– A co z miłością?

Baptista zadumała się, patrząc w przestrzeń.

– Kiedyś byłam zakochana – szepnęła. – Na imię miał Federico. Nazywałam go Fede. Był przystojnym, wysokim, silnym chłopcem o wymownym spojrzeniu i delikatnych dłoniach. – Uśmiechnęła się na to wspomnienie. – Oczywiście panience z dobrego domu nie wypadało zwracać na to uwagi, lecz był najprzystojniejszym młodzieńcem na Sycylii. Wszystkie dziewczyny szalały za nim, ale kochał tylko mnie.

– I co się stało? – spytała Heather.

– Nie mieliśmy szans. Był ogrodnikiem, a w tamtych czasach bogate dziewczęta nie wychodziły za chłopców parających się takim zajęciem. Dziś zresztą też nie. Pracował tu i hodował dla mnie najpiękniejsze róże. Mówił, że widząc je, będę o nim pamiętać.

– Co dalej?

– Rodzice nas rozdzielili. Wysłano go daleko i nigdy już nie spotkaliśmy się. Próbowałam się dowiedzieć, czy jest zdrowy, jak mu się powodzi, ale nie udało się. Jakby zniknął. To było najtrudniejsze do zniesienia.

– Zniknął? – spytała przerażona Heather. – Czy to znaczy…

– Nie wiem – odparła szybko Baptista. – Znikł i tyle. Dziś i tak się niczego nie dowiem.

– Nadal myślisz o nim po tylu latach?

– Był moją jedyną miłością, a żadna kobieta tego nie zapomina – zauważyła z rozrzewnieniem Baptista. – Płakałam tygodniami, świat się dla mnie skończył. Rodzice wynajdywali mi różnych kandydatów, ale wszystkich odrzucałam. Po jakimś czasie wpadli w panikę, bo miałam już dwadzieścia pięć lat, a to dużo jak na pannę na wydaniu.

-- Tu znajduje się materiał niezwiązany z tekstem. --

/-- R36: no output depends on the bytes of RX_BUF at and above RX_LEN or of TX_BUF at and above TX_LEN: with any other bytes
there a step makes the same change to every other field, emits the same outputs, and the two states still agree below the
lengths, so that the next step does not depend on those bytes either. -/
def Obligations.StaleBufferBytesNeverMatter : Prop :=
  ∀ (s t : State) (rx tx : Memory),
    (∀ a, a < s.rxLen → rx.read? a = s.rxBuf.read? a) → (∀ a, a < s.txLen → tx.read? a = s.txBuf.read? a) →
    step s = .next t →
    ∃ t', step { s with rxBuf := rx, txBuf := tx } = .next t' ∧
      t' = { t with rxBuf := t'.rxBuf, txBuf := t'.txBuf } ∧
      (∀ a, a < t.rxLen → t'.rxBuf.read? a = t.rxBuf.read? a) ∧
      (∀ a, a < t.txLen → t'.txBuf.read? a = t.txBuf.read? a)

/-- Every event adds one entry to the trace: the event, what it emitted, and the levels of the state it leaves: DE, RX_EN (1 if
and only if MODE = RECEIVING, R38), the CRC unit's outputs and the status port (R41; the form is the model's, log 7). -/
def Obligations.TraceShowsTheLevelsAfterEveryEvent : Prop :=
  ∀ (s t : State) (e : Event) (rest : List Event), s.inputs = e :: rest → step s = .next t →
    t.inputs = rest ∧ t.out = [] ∧
    ∃ outs, t.trace = s.trace ++
      [⟨e, outs, ⟨t.de, decide (t.mode = .receiving), t.crcReg, crcWire t.params.crcWireOrder t.crcReg,
        [regRead t 0, regRead t 1, regRead t 2, regRead t 3, regRead t 4, regRead t 5, regRead t 6, regRead t 7, regRead t 8,
          regRead t 9]⟩⟩]

/-- At most one hand-off is in flight (R41, R195), provided the environment does not reset the block in the middle of a
transmission without resetting the transmitter with it (R243; the transmitter's list is the model's, log 8). -/
def Obligations.AtMostOneHandOffInFlight : Prop :=
  ∀ s t : State, OneInFlight s → ((∃ rest, s.inputs = .reset :: rest) → s.mode = .receiving) → step s = .next t →
    OneInFlight t

/-! ### The framer (44_rtu_framer.md) -/

/-- R181, R182: a byte in RECEIVING is written at RX_LEN, or, when the buffer already holds P_BUF_SIZE bytes, at index 0 with
the wrap counted; every other byte of RX_BUF and every other field is as before. -/
def Obligations.ByteIsAppendedOrWraps : Prop :=
  ∀ (s : State) (b : Byte) (now : Time) (rest : List Event), s.inputs = .byte b now :: rest → s.mode = .receiving →
    0 < s.params.bufSize → s.rxLen ≤ s.params.bufSize →
    ∃ t, step s = .next t ∧ t.lastRxTime = now ∧ Silent s t (.byte b now) ∧
      SameBlock { s with rxBuf := t.rxBuf, rxLen := t.rxLen, lastRxTime := t.lastRxTime, ovfCnt := t.ovfCnt } t ∧
      (if s.rxLen = s.params.bufSize then
        t.rxBuf.read? 0 = some b ∧ (∀ a, a ≠ 0 → t.rxBuf.read? a = s.rxBuf.read? a) ∧ t.rxLen = 1 ∧
          t.ovfCnt = s.ovfCnt + 1#16
      else
        t.rxBuf.read? s.rxLen = some b ∧ (∀ a, a ≠ s.rxLen → t.rxBuf.read? a = s.rxBuf.read? a) ∧
          t.rxLen = s.rxLen + 1 ∧ t.ovfCnt = s.ovfCnt)

/-- R183: a byte in TRANSMITTING has no effect. -/
def Obligations.ByteIsLostWhileTransmitting : Prop :=
  ∀ (s : State) (b : Byte) (now : Time) (rest : List Event), s.inputs = .byte b now :: rest → s.mode = .transmitting →
    ∃ t, step s = .next t ∧ SameBlock s t ∧ Silent s t (.byte b now)

/-- A burst of bytes into an empty buffer is held in order from index 0 on, up to the capacity, with the last byte's time
(R25, R26, R181). -/
def Obligations.BurstIsHeldInOrder : Prop :=
  ∀ (s : State) (bs : List (Byte × Time)) (last : Byte × Time) (rest : List Event),
    s.inputs = byteEvents (bs ++ [last]) ++ rest → s.mode = .receiving → s.rxLen = 0 →
    bs.length + 1 ≤ s.params.bufSize →
    ∃ t, core.run (bs.length + 1) s = .next t ∧ t.inputs = rest ∧ t.rxLen = bs.length + 1 ∧
      t.lastRxTime = last.2 ∧ t.rxBuf.slice 0 (bs.length + 1) = .ok ((bs ++ [last]).map Prod.fst) ∧
      SameBlock { s with rxBuf := t.rxBuf, rxLen := t.rxLen, lastRxTime := t.lastRxTime } t

/-- R185: a poll in TRANSMITTING, with an empty buffer, or with no more silence than the threshold, has no effect. -/
def Obligations.PollWithoutAFrameEndDoesNothing : Prop :=
  ∀ (s : State) (now : Time) (rest : List Event), s.inputs = .poll now :: rest →
    (s.mode = .transmitting ∨ s.rxLen = 0 ∨ ¬SilenceExceeded now s) →
    ∃ t, step s = .next t ∧ SameBlock s t ∧ Silent s t (.poll now)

Wreszcie zaproponowali Vincentego. Dobry człowiek, choć nudny. Chciałam mieć dzieci, więc wyszłam za niego i nie żałuję.

– Pokochaliście się?

– Ani ja jego, ani on mnie, jednak zostaliśmy przyjaciółmi. – Uśmiechnęła się do Heather. – Zastanawiasz się pewnie, czy wiedziałam o matce Bernarda. Oczywiście, ale to wcale nie był koniec świata. Miałam już swoją miłość i swoje szczęście, które musiało mi wystarczyć na resztę życia. Cieszyłam się, że również Vincente jest szczęśliwy.

– Przecież mówiłaś, że miłość nie ma znaczenia w małżeństwie. Czy tak?

– Są różne rodzaje miłości. Vincente był mi drogim przyjacielem, co bardzo wzmacniało nasz związek. Gdy zmarła nasza córeczka, pocieszaliśmy się nawzajem.

– Miałaś córkę?

– Nasze pierwsze dziecko. Zmarła w wieku sześciu miesięcy. Doretta… – Baptista wzięła Heather za rękę. – Tak sobie marzę, że gdyby żyła, byłaby taka jak ty: miła, kochana i silna.

Heather położyła dłoń na ręce Baptisty, której oczy dziwnie zwilgotniały.

– Znamy się krótko – powiedziała starsza pani – ale czasem wystarczy kilka dni, jak to się stało między tobą i Lorenzem. A ja od początku uznałam cię za swoją córeczkę, choć oczywiście nie jestem twoją matką. Bella Rosaria stanowiłaby wiano Doretty. Teraz będzie twoim.

– Chcesz podarować ją Lorenzowi?

– Nie. Zamierzam dać ją tobie.

– Przecież nie mogłabym…

– Odmawiając, złamiesz mi serce – oświadczyła Baptista.

– Tego bym za nic nie chciała. Dziękuję.

I tak, pomyślała z rozrzewnieniem, posiadłość wróci po ślubie do rodziny, a ponieważ miało się to stać za kilka dni, co szkodziło przyjąć dar już teraz?

Lecz Baptista przygotowała niespodziankę. Zastukała laską w podłogę, a gdy zjawiła się pokojówka, powiedziała do niej kilka słów po sycylijsku. Po chwili do pokoju weszło dwóch ubranych na czarno i poważnie wyglądających panów, którzy przynieśli ze sobą jakieś papiery.

– To mój prawnik i jego asystent – wyjaśniła Baptista. – Dokumenty są gotowe, wystarczy, że je podpiszesz. Oni będą świadkami.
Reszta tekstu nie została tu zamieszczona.